Now I’ve been covering federal internet sales tax developments for the past three years. Incidentally, the first internet sales tax post I ever wrote was for AllBusiness.com way back in July of 2010, (two Congresses ago) shortly after a federal Main Street Fairness proposal was introduced. (See, “The Main Street Fairness Act: Explaining Internet Sales Taxes”, AllBusiness.com, July 24, 2010) That 2010 proposal went nowhere. Then in 2011, federal internet sales tax legislation was introduced again! This time there were three separate proposals – all which died before the end of the 112th Congressional session. (I covered these proposals in my prior AllBusiness.com posts “?”, 8/22/11, and "", 1/3/12) So the fact that one chamber of Congress actually passed a federal internet sales tax bill is significant!

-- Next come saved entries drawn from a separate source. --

-- ==== Sys2Proof/Decode.lean ====
section
/-! DEFINITION. The decoder of slot words and extension words, the slot tables that legality needs, and the encoder
(02_bundles_and_opcode_map R16-R21, R25-R27, R44, and the encoding tables of each instruction's entry). -/

namespace Sys2Proof

/-- Bits [lo+len-1:lo] of a word as a number (R1). -/
def fld {n : Nat} (w : BitVec n) (lo len : Nat) : Nat := w.toNat / 2 ^ lo % 2 ^ len

/-- The opcode class of a slot word (R19). -/
def fOC (w : Word) : Nat := fld w 27 4
/-- The function of a slot word (R19). -/
def fFN (w : Word) : Nat := fld w 20 6
/-- The stop bit (R19). -/
def fS (w : Word) : Bool := fld w 31 1 = 1
/-- The guard bit (R19). -/
def fQ (w : Word) : Bool := fld w 26 1 = 1

/-- Bits of an extension payload (R20); an absent extension word reads as zeros. -/
def extFld (x : Option (BitVec 27)) (lo len : Nat) : BitVec len :=
  match x with
  | some p => .ofNat len (fld p lo len)
  | none => 0

/-- The table of LUT3 and VLUT3 (R236, R160). -/
def extTable (x : Option (BitVec 27)) : BitVec 8 := extFld x 0 8

/-- The number of functions assigned in a class: R44's map has no gaps. -/
def fnCount : Nat → Nat
  | 0 => 38
  | 1 => 18
  | 2 => 13
  | 3 => 11
  | 4 => 23
  | 5 => 26
  | 6 => 25
  | 7 => 13
  | 8 => 12
  | 9 => 10
  | 10 => 12
  | 11 => 8
  | 12 => 11
  | 13 => 13
  | _ => 0

/-- Whether the opcode map assigns the class and function (R44). -/
def fnAssigned (oc fn : Nat) : Bool := fn < fnCount oc

/-- Whether a function takes an extension word (R26). -/
def extRule (oc fn : Nat) : ExtRule :=
  if (oc = 0 ∧ fn = 33) ∨ (oc = 5 ∧ fn = 16) ∨ (oc = 6 ∧ fn = 9) then .required
  else if oc = 1 ∧ fn < 18 then .optional
  else if oc = 4 ∧ fn < 13 then .optional
  else .forbidden

/-- Whether a reserved field that an entry reports as RSV is nonzero (R22: R239, R160, R150, R69). -/
def rsvBad (w : Word) (x : Option (BitVec 27)) : Bool :=
  if (fOC w = 0 ∧ fFN w = 33) ∨ (fOC w = 5 ∧ fFN w = 16) then extFld x 8 19 != 0
  else if fOC w = 6 ∧ fFN w = 9 then extFld x 20 7 != 0
  else if fOC w = 10 ∧ fFN w = 10 then fld w 1 4 != 0
  else false

/-- Class 0, SIA (R44). -/
def decodeSIA (w : Word) (x : Option (BitVec 27)) : Option Instr :=
  match fFN w with
  | 0 => if fld w 0 5 = 0 then some (.add (.ofNat 5 (fld w 15 5)) (.ofNat 5 (fld w 10 5)) (.ofNat 5 (fld w 5 5))) else none
  | 1 => if fld w 0 5 = 0 then some (.sub (.ofNat 5 (fld w 15 5)) (.ofNat 5 (fld w 10 5)) (.ofNat 5 (fld w 5 5))) else none
  | 2 => if fld w 0 5 = 0 then some (.and (.ofNat 5 (fld w 15 5)) (.ofNat 5 (fld w 10 5)) (.ofNat 5 (fld w 5 5))) else none
  | 3 => if fld w 0 5 = 0 then some (.or (.ofNat 5 (fld w 15 5)) (.ofNat 5 (fld w 10 5)) (.ofNat 5 (fld w 5 5))) else none
  | 4 => if fld w 0 5 = 0 then some (.xor (.ofNat 5 (fld w 15 5)) (.ofNat 5 (fld w 10 5)) (.ofNat 5 (fld w 5 5))) else none
  | 5 => if fld w 0 5 = 0 then some (.andn (.ofNat 5 (fld w 15 5)) (.ofNat 5 (fld w 10 5)) (.ofNat 5 (fld w 5 5))) else none
  | 6 => if fld w 0 5 = 0 then some (.sll (.ofNat 5 (fld w 15 5)) (.ofNat 5 (fld w 10 5)) (.ofNat 5 (fld w 5 5))) else none
  | 7 => if fld w 0 5 = 0 then some (.srl (.ofNat 5 (fld w 15 5)) (.ofNat 5 (fld w 10 5)) (.ofNat 5 (fld w 5 5))) else none
  | 8 => if fld w 0 5 = 0 then some (.sra (.ofNat 5 (fld w 15 5)) (.ofNat 5 (fld w 10 5)) (.ofNat 5 (fld w 5 5))) else none
  | 9 => if fld w 0 5 = 0 then some (.rol (.ofNat 5 (fld w 15 5)) (.ofNat 5 (fld w 10 5)) (.ofNat 5 (fld w 5 5))) else none
  | 10 => if fld w 0 5 = 0 then some (.ror (.ofNat 5 (fld w 15 5)) (.ofNat 5 (fld w 10 5)) (.ofNat 5 (fld w 5 5))) else none
  | 11 => if fld w 0 5 = 0 then some (.mul (.ofNat 5 (fld w 15 5)) (.ofNat 5 (fld w 10 5)) (.ofNat 5 (fld w 5 5))) else none
  | 12 => if fld w 0 5 = 0 then some (.mulh (.ofNat 5 (fld w 15 5)) (.ofNat 5 (fld w 10 5)) (.ofNat 5 (fld w 5 5))) else none
  | 13 => if fld w 0 5 = 0 then some (.mulhu (.ofNat 5 (fld w 15 5)) (.ofNat 5 (fld w 10 5)) (.ofNat 5 (fld w 5 5))) else none
  | 14 => if fld w 0 5 = 0 then some (.div (.ofNat 5 (fld w 15 5)) (.ofNat 5 (fld w 10 5)) (.ofNat 5 (fld w 5 5))) else none
  | 15 => if fld w 0 5 = 0 then some (.divu (.ofNat 5 (fld w 15 5)) (.ofNat 5 (fld w 10 5)) (.ofNat 5 (fld w 5 5))) else none
  | 16 => if fld w 0 5 = 0 then some (.rem (.ofNat 5 (fld w 15 5)) (.ofNat 5 (fld w 10 5)) (.ofNat 5 (fld w 5 5))) else none
  | 17 => if fld w 0 5 = 0 then some (.remu (.ofNat 5 (fld w 15 5)) (.ofNat 5 (fld w 10 5)) (.ofNat 5 (fld w 5 5))) else none
  | 18 => if fld w 0 5 = 0 then some (.min (.ofNat 5 (fld w 15 5)) (.ofNat 5 (fld w 10 5)) (.ofNat 5 (fld w 5 5))) else none
  | 19 => if fld w 0 5 = 0 then some (.max (.ofNat 5 (fld w 15 5)) (.ofNat 5 (fld w 10 5)) (.ofNat 5 (fld w 5 5))) else none
  | 20 => if fld w 0 5 = 0 then some (.minu (.ofNat 5 (fld w 15 5)) (.ofNat 5 (fld w 10 5)) (.ofNat 5 (fld w 5 5))) else none
  | 21 => if fld w 0 5 = 0 then some (.maxu (.ofNat 5 (fld w 15 5)) (.ofNat 5 (fld w 10 5)) (.ofNat 5 (fld w 5 5))) else none
  | 22 => if fld w 0 5 = 0 then some (.slt (.ofNat 5 (fld w 15 5)) (.ofNat 5 (fld w 10 5)) (.ofNat 5 (fld w 5 5))) else none
  | 23 => if fld w 0 5 = 0 then some (.sltu (.ofNat 5 (fld w 15 5)) (.ofNat 5 (fld w 10 5)) (.ofNat 5 (fld w 5 5))) else none
  | 24 => if fld w 0 5 = 0 then some (.seq (.ofNat 5 (fld w 15 5)) (.ofNat 5 (fld w 10 5)) (.ofNat 5 (fld w 5 5))) else none
  | 25 => if fld w 0 5 = 0 then some (.sne (.ofNat 5 (fld w 15 5)) (.ofNat 5 (fld w 10 5)) (.ofNat 5 (fld w 5 5))) else none
  | 26 => if fld w 0 10 = 0 then some (.clz (.ofNat 5 (fld w 15 5)) (.ofNat 5 (fld w 10 5))) else none
  | 27 => if fld w 0 10 = 0 then some (.ctz (.ofNat 5 (fld w 15 5)) (.ofNat 5 (fld w 10 5))) else none
  | 28 => if fld w 0 10 = 0 then some (.popc (.ofNat 5 (fld w 15 5)) (.ofNat 5 (fld w 10 5))) else none
  | 29 => if fld w 0 5 = 0 then some (.bext (.ofNat 5 (fld w 15 5)) (.ofNat 5 (fld w 10 5)) (.ofNat 5 (fld w 5 5))) else none
  | 30 => if fld w 0 5 = 0 then some (.bdep (.ofNat 5 (fld w 15 5)) (.ofNat 5 (fld w 10 5)) (.ofNat 5 (fld w 5 5))) else none
  | 31 => some (.fshl (.ofNat 5 (fld w 15 5)) (.ofNat 5 (fld w 10 5)) (.ofNat 5 (fld w 5 5)) (.ofNat 5 (fld w 0 5)))
  | 32 => some (.fshr (.ofNat 5 (fld w 15 5)) (.ofNat 5 (fld w 10 5)) (.ofNat 5 (fld w 5 5)) (.ofNat 5 (fld w 0 5)))
  | 33 => some (.lut3 (.ofNat 5 (fld w 15 5)) (.ofNat 5 (fld w 10 5)) (.ofNat 5 (fld w 5 5)) (.ofNat 5 (fld w 0 5)) (extTable x))
  | 34 => if fld w 0 5 = 0 then some (.sel (.ofNat 5 (fld w 15 5)) (.ofNat 5 (fld w 10 5)) (.ofNat 5 (fld w 5 5))) else none
  | 35 => if fld w 0 5 = 0 then some (.bset (.ofNat 5 (fld w 15 5)) (.ofNat 5 (fld w 10 5)) (.ofNat 5 (fld w 5 5))) else none
  | 36 => if fld w 0 5 = 0 then some (.bclr (.ofNat 5 (fld w 15 5)) (.ofNat 5 (fld w 10 5)) (.ofNat 5 (fld w 5 5))) else none
  | 37 => if fld w 0 5 = 0 then some (.btst (.ofNat 5 (fld w 15 5)) (.ofNat 5 (fld w 10 5)) (.ofNat 5 (fld w 5 5))) else none
  | _ => none

/-- Class 1, SIM (R44). -/
def decodeSIM (w : Word) (x : Option (BitVec 27)) : Option Instr :=
  match fFN w with
  | 0 => some (.addi (.ofNat 5 (fld w 15 5)) (.ofNat 5 (fld w 10 5)) (.ofNat 10 (fld w 0 10)) x)
  | 1 => some (.andi (.ofNat 5 (fld w 15 5)) (.ofNat 5 (fld w 10 5)) (.ofNat 10 (fld w 0 10)) x)
  | 2 => some (.ori (.ofNat 5 (fld w 15 5)) (.ofNat 5 (fld w 10 5)) (.ofNat 10 (fld w 0 10)) x)
  | 3 => some (.xori (.ofNat 5 (fld w 15 5)) (.ofNat 5 (fld w 10 5)) (.ofNat 10 (fld w 0 10)) x)
  | 4 => some (.slli (.ofNat 5 (fld w 15 5)) (.ofNat 5 (fld w 10 5)) (.ofNat 10 (fld w 0 10)) x)
  | 5 => some (.srli (.ofNat 5 (fld w 15 5)) (.ofNat 5 (fld w 10 5)) (.ofNat 10 (fld w 0 10)) x)
  | 6 => some (.srai (.ofNat 5 (fld w 15 5)) (.ofNat 5 (fld w 10 5)) (.ofNat 10 (fld w 0 10)) x)
  | 7 => some (.rori (.ofNat 5 (fld w 15 5)) (.ofNat 5 (fld w 10 5)) (.ofNat 10 (fld w 0 10)) x)
  | 8 => some (.muli (.ofNat 5 (fld w 15 5)) (.ofNat 5 (fld w 10 5)) (.ofNat 10 (fld w 0 10)) x)
  | 9 => some (.slti (.ofNat 5 (fld w 15 5)) (.ofNat 5 (fld w 10 5)) (.ofNat 10 (fld w 0 10)) x)
  | 10 => some (.sltui (.ofNat 5 (fld w 15 5)) (.ofNat 5 (fld w 10 5)) (.ofNat 10 (fld w 0 10)) x)
  | 11 => some (.seqi (.ofNat 5 (fld w 15 5)) (.ofNat 5 (fld w 10 5)) (.ofNat 10 (fld w 0 10)) x)
  | 12 => if fld w 10 5 = 0 then some (.li (.ofNat 5 (fld w 15 5)) (.ofNat 10 (fld w 0 10)) x) else none
  | 13 => some (.bseti (.ofNat 5 (fld w 15 5)) (.ofNat 5 (fld w 10 5)) (.ofNat 10 (fld w 0 10)) x)
  | 14 => some (.bclri (.ofNat 5 (fld w 15 5)) (.ofNat 5 (fld w 10 5)) (.ofNat 10 (fld w 0 10)) x)
  | 15 => some (.btsti (.ofNat 5 (fld w 15 5)) (.ofNat 5 (fld w 10 5)) (.ofNat 10 (fld w 0 10)) x)
  | 16 => some (.mini (.ofNat 5 (fld w 15 5)) (.ofNat 5 (fld w 10 5)) (.ofNat 10 (fld w 0 10)) x)
  | 17 => some (.maxi (.ofNat 5 (fld w 15 5)) (.ofNat 5 (fld w 10 5)) (.ofNat 10 (fld w 0 10)) x)
  | _ => none

/-- Class 2, SFP (R44). -/
def decodeSFP (w : Word) : Option Instr :=
  match fFN w with
  | 0 => if fld w 2 3 = 0 then some (.fadd (.ofNat 5 (fld w 15 5)) (.ofNat 5 (fld w 10 5)) (.ofNat 5 (fld w 5 5)) (.ofNat 2 (fld w 0 2))) else none
  | 1 => if fld w 2 3 = 0 then some (.fsub (.ofNat 5 (fld w 15 5)) (.ofNat 5 (fld w 10 5)) (.ofNat 5 (fld w 5 5)) (.ofNat 2 (fld w 0 2))) else none
  | 2 => if fld w 2 3 = 0 then some (.fmul (.ofNat 5 (fld w 15 5)) (.ofNat 5 (fld w 10 5)) (.ofNat 5 (fld w 5 5)) (.ofNat 2 (fld w 0 2))) else none
  | 3 => if fld w 2 3 = 0 then some (.fma (.ofNat 5 (fld w 15 5)) (.ofNat 5 (fld w 10 5)) (.ofNat 5 (fld w 5 5)) (.ofNat 2 (fld w 0 2))) else none
  | 4 => if fld w 0 5 = 0 then some (.fmin (.ofNat 5 (fld w 15 5)) (.ofNat 5 (fld w 10 5)) (.ofNat 5 (fld w 5 5))) else none
  | 5 => if fld w 0 5 = 0 then some (.fmax (.ofNat 5 (fld w 15 5)) (.ofNat 5 (fld w 10 5)) (.ofNat 5 (fld w 5 5))) else none
  | 6 => if fld w 0 5 = 0 then some (.fcmpeq (.ofNat 5 (fld w 15 5)) (.ofNat 5 (fld w 10 5)) (.ofNat 5 (fld w 5 5))) else none
  | 7 => if fld w 0 5 = 0 then some (.fcmplt (.ofNat 5 (fld w 15 5)) (.ofNat 5 (fld w 10 5)) (.ofNat 5 (fld w 5 5))) else none
  | 8 => if fld w 0 5 = 0 then some (.fcmple (.ofNat 5 (fld w 15 5)) (.ofNat 5 (fld w 10 5)) (.ofNat 5 (fld w 5 5))) else none
  | 9 => if fld w 2 8 = 0 then some (.fcvti (.ofNat 5 (fld w 15 5)) (.ofNat 5 (fld w 10 5)) (.ofNat 2 (fld w 0 2))) else none
  | 10 => if fld w 2 8 = 0 then some (.fcvtf (.ofNat 5 (fld w 15 5)) (.ofNat 5 (fld w 10 5)) (.ofNat 2 (fld w 0 2))) else none
  | 11 => if fld w 2 3 = 0 then some (.fdiv (.ofNat 5 (fld w 15 5)) (.ofNat 5 (fld w 10 5)) (.ofNat 5 (fld w 5 5)) (.ofNat 2 (fld w 0 2))) else none
  | 12 => if fld w 2 8 = 0 then some (.fsqrt (.ofNat 5 (fld w 15 5)) (.ofNat 5 (fld w 10 5)) (.ofNat 2 (fld w 0 2))) else none
  | _ => none

/-- Class 3, BRA (R44). -/
def decodeBRA (w : Word) : Option Instr :=
  match fFN w with
  | 0 => some (.br (.ofNat 20 (fld w 0 20)))
  | 1 => some (.jal (.ofNat 5 (fld w 15 5)) (.ofNat 15 (fld w 0 15)))
  | 2 => some (.jalr (.ofNat 5 (fld w 15 5)) (.ofNat 5 (fld w 10 5)) (.ofNat 10 (fld w 0 10)))
  | 3 => if fld w 5 5 = 0 ∧ fld w 19 1 = 0 then some (.loop (.ofNat 6 (fld w 18 1 * 32 + fld w 0 5)) (.ofNat 3 (fld w 15 3)) (.ofNat 5 (fld w 10 5))) else none
  | 4 => if fld w 19 1 = 0 then some (.loopi (.ofNat 6 (fld w 18 1 * 32 + fld w 0 5)) (.ofNat 3 (fld w 15 3)) (.ofNat 10 (fld w 5 10))) else none
  | 5 => if fld w 6 4 = 0 ∧ fld w 19 1 = 0 then some (.loopr (.ofNat 6 (fld w 18 1 * 32 + fld w 0 5)) (.ofNat 3 (fld w 15 3)) (.ofNat 5 (fld w 10 5)) (.ofNat 1 (fld w 5 1))) else none
  | 6 => if fld w 0 10 = 0 ∧ fld w 19 1 = 0 then some (.itsetBase (.ofNat 4 (fld w 15 4)) (.ofNat 5 (fld w 10 5))) else if fld w 3 7 = 1 ∧ fld w 19 1 = 0 then some (.itsetStr (.ofNat 4 (fld w 15 4)) (.ofNat 5 (fld w 10 5)) (.ofNat 3 (fld w 0 3))) else none
  | 7 => if fld w 6 4 = 0 ∧ fld w 14 6 = 0 then some (.itrev (.ofNat 4 (fld w 10 4)) (.ofNat 6 (fld w 0 6))) else none
  | 8 => if fld w 14 1 = 0 then some (.itget (.ofNat 5 (fld w 15 5)) (.ofNat 4 (fld w 10 4)) (.ofNat 10 (fld w 0 10))) else none
  | 9 => if fld w 0 10 = 0 ∧ fld w 13 7 = 0 then some (.lbrk (.ofNat 3 (fld w 10 3))) else none
  | 10 => if fld w 0 10 = 0 ∧ fld w 13 2 = 0 then some (.lcnt (.ofNat 5 (fld w 15 5)) (.ofNat 3 (fld w 10 3))) else none
  | _ => none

And while the news reports have been rampant and you may think you’ve heard it all – I have to ask “what do you know really do know about Senate Bill, 743, The Marketplace Fairness Act of 2013?”
That it will only impact internet retailers? That it will only impact “Amazonian” sized businesses?
So in my post today, I won’t give you another high-level summary, nor will I be overly opinionated as to whether the new legislation is “right” or “wrong”. (There’s enough of that going around!) What I will do is give you a plain English explanation of what the Marketplace Fairness Act of 2013 says and how it will impact Small-Medium sized businesses. (And not just internet retailers!)
What The Marketplace Fairness Act Requires States to Do
The Marketplace Fairness Act ("MFA 2013") will grant something called “collection authority” to states that are either full-members of the Streamlined Sales and Use Tax Agreement ("SSUTA"), or to non-SSUTA states that simplify their sales tax collection and administration systems according to the requirements laid out in the bill. Collection authority simply means that states will have the power or authority to require “remote sellers” to collect sales tax on sales to purchasers in their state. Certain sellers, primarily those that meet the proposal’s “small-seller” definition, will be exempt from collecting sales tax under the MFA 2013.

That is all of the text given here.